▸ **Work to be completed**: From the entries below, list each line with "slice".

▸ **Data excerpts**:

-- ==== Sys2Proof/Machine/VectorOps.lean ====
section
/-! DEFINITION. The vector unit (chapter 06): VMAP, VFUNC, VDERIV, VDROP and VSUM, and function tables (R174, R175). -/

namespace Sys2Proof.Machine

/-! ### The descriptor (Table 06-3) -/

def vuFunc (d : BitVec 512) : Nat := fldN d 8 4
def vuStochastic (d : BitVec 512) : Bool := bit d 12
def vuFmtA (d : BitVec 512) : Nat := fldN d 13 3
def vuFmtB (d : BitVec 512) : Nat := fldN d 16 3
def vuFmtD (d : BitVec 512) : Nat := fldN d 19 3
def vuBits (d : BitVec 512) : Nat := fldN d 22 2
def vuCount (d : BitVec 512) : Nat := fldN d 32 32
def vuScalar0 (d : BitVec 512) : Word := fld d 64 32
def vuScalar1 (d : BitVec 512) : Word := fld d 96 32
def vuA (d : BitVec 512) : Nat := fldN d 128 48
def vuAux (d : BitVec 512) : Nat := fldN d 176 16
def vuB (d : BitVec 512) : Nat := fldN d 192 48
def vuC (d : BitVec 512) : Nat := fldN d 256 48
def vuStream (d : BitVec 512) : BitVec 24 := fld d 304 24
def vuD (d : BitVec 512) : Nat := fldN d 336 48
def vuTensorA (d : BitVec 512) : Nat := fldN d 384 16
def vuTensorB (d : BitVec 512) : Nat := fldN d 400 16
def vuTensorD (d : BitVec 512) : Nat := fldN d 416 16
def vuLink (d : BitVec 512) : Nat := fldN d 432 16

def fmtCode (code : Nat) : Fmt := if code = 1 then .g16 else if code = 2 then .f32 else .h16

/-- Operand a of element `n`, converted to F32 (R170). -/
def vuReadA (s : State) (i : Stall) (d : BitVec 512) (n : Nat) : Word :=
  let f := fmtCode (vuFmtA d)
  toF32 f (s.readNat i (vuA d + n * fmtBytes f) (fmtBytes f))

/-- Operand b of element `n`. -/
def vuReadB (s : State) (i : Stall) (d : BitVec 512) (n : Nat) : Word :=
  let f := fmtCode (vuFmtB d)
  toF32 f (s.readNat i (vuB d + n * fmtBytes f) (fmtBytes f))

/-- Operand c of an FMA, in FMT_B (Table 06-2). -/
def vuReadC (s : State) (i : Stall) (d : BitVec 512) (n : Nat) : Word :=
  let f := fmtCode (vuFmtB d)
  toF32 f (s.readNat i (vuC d + n * fmtBytes f) (fmtBytes f))

/-- The larger of two F32 values (Table 06-2): NaN if either is a NaN; +0 above −0. -/
def max32 (a b : Word) : Word :=
  if isNan (val32 a) || isNan (val32 b) then rne32 .nan
  else if ltVal (val32 a) (val32 b) then b
  else if ltVal (val32 b) (val32 a) then a
  else a &&& b

/-- The smaller of two F32 values. -/
def min32 (a b : Word) : Word :=
  if isNan (val32 a) || isNan (val32 b) then rne32 .nan
  else if ltVal (val32 a) (val32 b) then a
  else if ltVal (val32 b) (val32 a) then b
  else a ||| b

/-- The F32 result of a VMAP element (Table 06-2). -/
def vmapValue (func : Nat) (a b c scalar : Word) : Word :=
  match func with
  | 0 => rne32 (val32 a)
  | 1 => add32 a b
  | 2 => mul32 a b
  | 3 => fma32 a b c
  | 4 => max32 a b
  | 5 => min32 a b
  | _ => mul32 a scalar

/-! ### Tables (R174, R175) -/

/-- A word of a table. -/
def tblWord (t : List Byte) (o : Nat) : Word := BitVec.ofNat 32 (ofLe (slice t o 4))

/-- The segment width exponent. -/
def tblWexp (t : List Byte) : Int := (BitVec.ofNat 8 (ofLe (slice t 4 1))).toInt

/-- floor(v / 2^e) of an exact value. -/
def floorDiv (v : Val) (e : Int) : Int :=
  match v with
  | .fin neg m x =>
    let k := x - e
    if 0 ≤ k then signedMag neg (m <<< k.toNat) else (signedMag neg m).fdiv (2 ^ (-k).toNat)
  | _ => 0

/-- table_eval (R175). -/
def tableEval (t : List Byte) (x : Word) : Word :=
  let v := val32 x
  match v with
  | .nan => rne32 .nan
  | .inf neg =>
    let slope := if neg then tblWord t 8 else tblWord t 16
    let offset := if neg then tblWord t 12 else tblWord t 20
    match val32 slope with
    | .fin sn m _ => if m = 0 then offset else rne32 (.inf (neg != sn))
    | _ => offset
  | .fin _ _ _ =>
    let lo := val32 (tblWord t 0)
    let i := floorDiv (addVal v (negVal lo)) (tblWexp t)
    if i < 0 then fma32 x (tblWord t 8) (tblWord t 12)
    else if 255 < i then fma32 x (tblWord t 16) (tblWord t 20)
    else
      let start := addVal lo (.fin false i.toNat (tblWexp t))
      let u := rne32 (addVal v (negVal start))
      let o := 64 + 12 * i.toNat
      let p := fma32 (tblWord t (o + 8)) u (tblWord t (o + 4))
      fma32 p u (tblWord t o)

/-! ### Running an op -/

/-- Store element `n` of a vector op: the F32 result rounded to FMT_D (R170); a STOCHASTIC one draws with the
index of the element that the descriptor `o` stores (R180). -/
def vuStore (k : CoreId) (s0 : State) (i : Stall) (c : Charter) (d o : BitVec 512) (s : State) (n : Nat) (v : Word) : State :=
  let f := fmtCode (vuFmtD d)
  let ten := c.tensor (vuTensorD d)
  let a := vuD d + n * fmtBytes f
  s.storeElem (.core k) i c ten a f (storeCode (s0.stall i) ten f (vuStochastic d) (vuStream d) (vuD o + n * fmtBytes f) v)

/-- The bit of a plane that belongs to element `n` of an op: that of the element's canonical index in TENSOR_D (R171, R190,
R196). The plane's byte at C_ADDR holds the op's first element (log entry 9). -/
def planeBit (c : Charter) (d : BitVec 512) (n : Nat) : Nat × Nat :=
  let t := c.tensor (vuTensorD d)
  let e := elemIndexAt t (vuD d + n * fmtBytes (fmtCode (vuFmtD d)))
  (vuC d + e / 8 - elemIndexAt t (vuD d) / 8, e % 8)

/-- vector_cost (R173). -/
def vectorCost (d : BitVec 512) : Nat :=
  if vuCount d = 0 then 0
  else
    let op := opcodeOf d
    let readsB := (op = 0x30 && (1 ≤ vuFunc d && vuFunc d ≤ 5)) || op = 0x32
    let l := if fmtCode (vuFmtA d) = .f32 || fmtCode (vuFmtD d) = .f32 || (readsB && fmtCode (vuFmtB d) = .f32)
      || op = 0x33 then 512 else 1024
    let w := if op = 0x31 then 2 else if op = 0x32 && vuBits d = 0 then 3 else 1
    24 + w * ceilDiv (vuCount d) l + (if op = 0x34 then vuCount d / vuAux d else 0)

/-- The vector unit after an op (R189). The busy cycles are at most the cost of R173 and otherwise free. -/
def VectorUnit.afterOp (v : VectorUnit) (s : State) (op : BitVec 16) (d : BitVec 512) (rc : Bool) (dropped : Nat) :
    VectorUnit :=
  { v with
    op := op, opcode := BitVec.ofNat 8 (opcodeOf d), recompute := rc, state := 1, ops := satAdd v.ops 1
    busy := v.busy + BitVec.ofNat 64 ((Config.freeLong s.free).toNat % (vectorCost d + 1))
    dropped := satAdd v.dropped dropped }

/-- Finish a vector op on the state that holds its results. -/
def vuFinish (s0 s1 : State) (c : Charter) (k : CoreId) (index : Nat) (d : BitVec 512) (dropped : Nat) : State :=
  let rc := isRecompute c k index
  { s1 with free := s1.free + 1 }.modCore k fun x =>
    { x with vu := x.vu.afterOp s0 (opIndex c k index) d rc dropped }

/-- An elementwise op: each element's F32 result is a function of its index on the state before the op. -/
def vuElementwise (s : State) (i : Stall) (c : Charter) (k : CoreId) (index : Nat) (d : BitVec 512)
    (value : Nat → Word) : State :=
  forEach (List.range (vuCount d)) (s.ranStream i c k index) fun s1 n => vuStore k s i c d (drawDesc c k index d) s1 n (value n)

/-- A due vector op of an opcode that satisfies a test runs as `run` gives; an empty one completes at once (R14). -/
def runVector (s : State) (k : CoreId) (index op : Nat) (sel : BitVec 512 → Bool)
    (run : Stall → Charter → BitVec 512 → State) : Host.Outcome State Fault Refusal :=
  match dueStream s k index [op] with
  | none => .next s
  | some (i, c, e) =>
    if !sel e.desc then .next s
    else if vuCount e.desc = 0 then .next (vuFinish s (s.ranStream i c k index) c k index e.desc 0)
    else .next (run i c e.desc)

/-- A VMAP of one operation. -/
def runVmap (s : State) (k : CoreId) (index func : Nat) : Host.Outcome State Fault Refusal :=
  runVector s k index 0x30 (fun d => vuFunc d == func) fun i c d =>
    vuFinish s (vuElementwise s i c k index d fun n =>
      vmapValue func (vuReadA s i d n) (vuReadB s i d n) (vuReadC s i d n) (vuScalar0 d)) c k index d 0

/-- VMAP COPY (R170): a. -/
def execVmapCopy (k : CoreId) (index : Nat) (s : State) : Host.Outcome State Fault Refusal := runVmap s k index 0

/-- VMAP ADD (R170): a + b. -/
def execVmapAdd (k : CoreId) (index : Nat) (s : State) : Host.Outcome State Fault Refusal := runVmap s k index 1

/-- VMAP MUL (R170): a × b. -/
def execVmapMul (k : CoreId) (index : Nat) (s : State) : Host.Outcome State Fault Refusal := runVmap s k index 2

/-- VMAP FMA (R170): a × b + c with one rounding. -/
def execVmapFma (k : CoreId) (index : Nat) (s : State) : Host.Outcome State Fault Refusal := runVmap s k index 3

/-- VMAP MAX (R170). -/
def execVmapMax (k : CoreId) (index : Nat) (s : State) : Host.Outcome State Fault Refusal := runVmap s k index 4

/-- VMAP MIN (R170). -/
def execVmapMin (k : CoreId) (index : Nat) (s : State) : Host.Outcome State Fault Refusal := runVmap s k index 5

/-- VMAP SCALE (R170): a × SCALAR0. -/
def execVmapScale (k : CoreId) (index : Nat) (s : State) : Host.Outcome State Fault Refusal := runVmap s k index 6

/-- The table in a slot of a core. -/
def slotTable (s : State) (k : CoreId) (slot : Nat) : List Byte := (s.core k).vu.tables.getD slot []

/-- The plane bit that a VFUNC writes for an operand (R171). -/
def funcBit (mode : Nat) (a : Word) : Bool :=
  let w := rne32 (val32 a)
  if mode = 1 then (match val32 w with | .fin neg m _ => !neg && m != 0 | .inf neg => !neg | .nan => false)
  else w.getLsbD 31 && !isNan (val32 w)

/-- VFUNC (R175, R171): a table function, and a bit plane where BITS asks for one, by read-modify-write of its bytes. -/
def execVfunc (k : CoreId) (index : Nat) (s : State) : Host.Outcome State Fault Refusal :=
  runVector s k index 0x31 (fun _ => true) fun i c d =>
    let s1 := vuElementwise s i c k index d fun n => tableEval (slotTable s k (vuFunc d)) (vuReadA s i d n)
    let s2 := if vuBits d = 0 then s1
      else forEach (List.range (vuCount d)) s1 fun s2 n =>
        let (a, b) := planeBit c d n
        let old := (s2.seen (.core k)).readVa i a
        s2.store (.core k) i a [if funcBit (vuBits d) (vuReadA s i d n) then setBit old b else clearBit old b]
    vuFinish s s2 c k index d 0

/-- VDERIV with a table (R170): b × table_eval(a). -/
def execVderivTable (k : CoreId) (index : Nat) (s : State) : Host.Outcome State Fault Refusal :=
  runVector s k index 0x32 (fun d => vuBits d == 0) fun i c d =>
    vuFinish s (vuElementwise s i c k index d fun n =>
      mul32 (vuReadB s i d n) (tableEval (slotTable s k (vuFunc d)) (vuReadA s i d n))) c k index d 0

/-- VDERIV with a bit plane (R170): b × SCALAR1 or SCALAR0 as the bit selects. -/
def execVderivBits (k : CoreId) (index : Nat) (s : State) : Host.Outcome State Fault Refusal :=
  runVector s k index 0x32 (fun d => vuBits d == 1) fun i c d =>
    vuFinish s (vuElementwise s i c k index d fun n =>
      let (a, b) := planeBit c d n
      mul32 (vuReadB s i d n) (if (s.readVa i a).getLsbD b then vuScalar1 d else vuScalar0 d)) c k index d 0

/-- Is element `n` of a dropout dropped (R182)? The element of the dropout site decides: that of the op itself for a
FORWARD VDROP, that of its LINK for a BACKWARD one. -/
def dropped (s : State) (i : Stall) (c : Charter) (d site : BitVec 512) (n : Nat) : Bool :=
  let f := fmtCode (vuFmtD site)
  let e := elemIndexAt (c.tensor (vuTensorD site)) (vuD site + n * fmtBytes f)
  decide (drawFor (s.stall i) (vuStream d) e < vuAux d)

/-- The value of an element of a dropout: exactly +0 where dropped. -/
def dropValue (drop : Bool) (a scale : Word) : Word := if drop then 0 else mul32 a scale

/-- VDROP FORWARD (R182). -/
def execVdropForward (k : CoreId) (index : Nat) (s : State) : Host.Outcome State Fault Refusal :=
  runVector s k index 0x33 (fun d => vuFunc d == 0) fun i c d =>
    let site := drawDesc c k index d
    let n := ((List.range (vuCount d)).filter (dropped s i c d site)).length
    vuFinish s (vuElementwise s i c k index d fun n => dropValue (dropped s i c d site n) (vuReadA s i d n) (vuScalar0 d))
      c k index d n

/-- VDROP BACKWARD (R182, R183): the mask of the linked forward op. -/
def execVdropBackward (k : CoreId) (index : Nat) (s : State) : Host.Outcome State Fault Refusal :=
  runVector s k index 0x33 (fun d => vuFunc d == 1) fun i c d =>
    let site := drawDesc c k (vuLink d) d
    vuFinish s (vuElementwise s i c k index d fun n => dropValue (dropped s i c d site n) (vuReadA s i d n) (vuScalar0 d))
      c k index d 0

/-- The sum of one row in the reference order with every b = +1 (R170, R87). -/
def rowSum (s : State) (i : Stall) (d : BitVec 512) (row : Nat) : Word :=
  let f := fmtCode (vuFmtA d)
  let one : Val := .fin false 1 0
  reference (if f = .f32 then 16 else 128) 0 ((List.range (vuAux d)).map fun n =>
    some (decodeVal f (s.readNat i (vuA d + (row * vuAux d + n) * fmtBytes f) (fmtBytes f)), one))

/-- VSUM (R170): one F32 for each row of ROW_LEN elements. -/
def execVsum (k : CoreId) (index : Nat) (s : State) : Host.Outcome State Fault Refusal :=
  runVector s k index 0x34 (fun _ => true) fun i c d =>
    let rows := vuCount d / vuAux d
    vuFinish s (forEach (List.range rows) (s.ranStream i c k index) fun s1 r => vuStore k s i c d (drawDesc c k index d) s1 r (rowSum s i d r))
      c k index d 0

end Sys2Proof.Machine
end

▸ **Response to the exercise**:
def tblWord (t : List Byte) (o : Nat) : Word := BitVec.ofNat 32 (ofLe (slice t o 4))
def tblWexp (t : List Byte) : Int := (BitVec.ofNat 8 (ofLe (slice t 4 1))).toInt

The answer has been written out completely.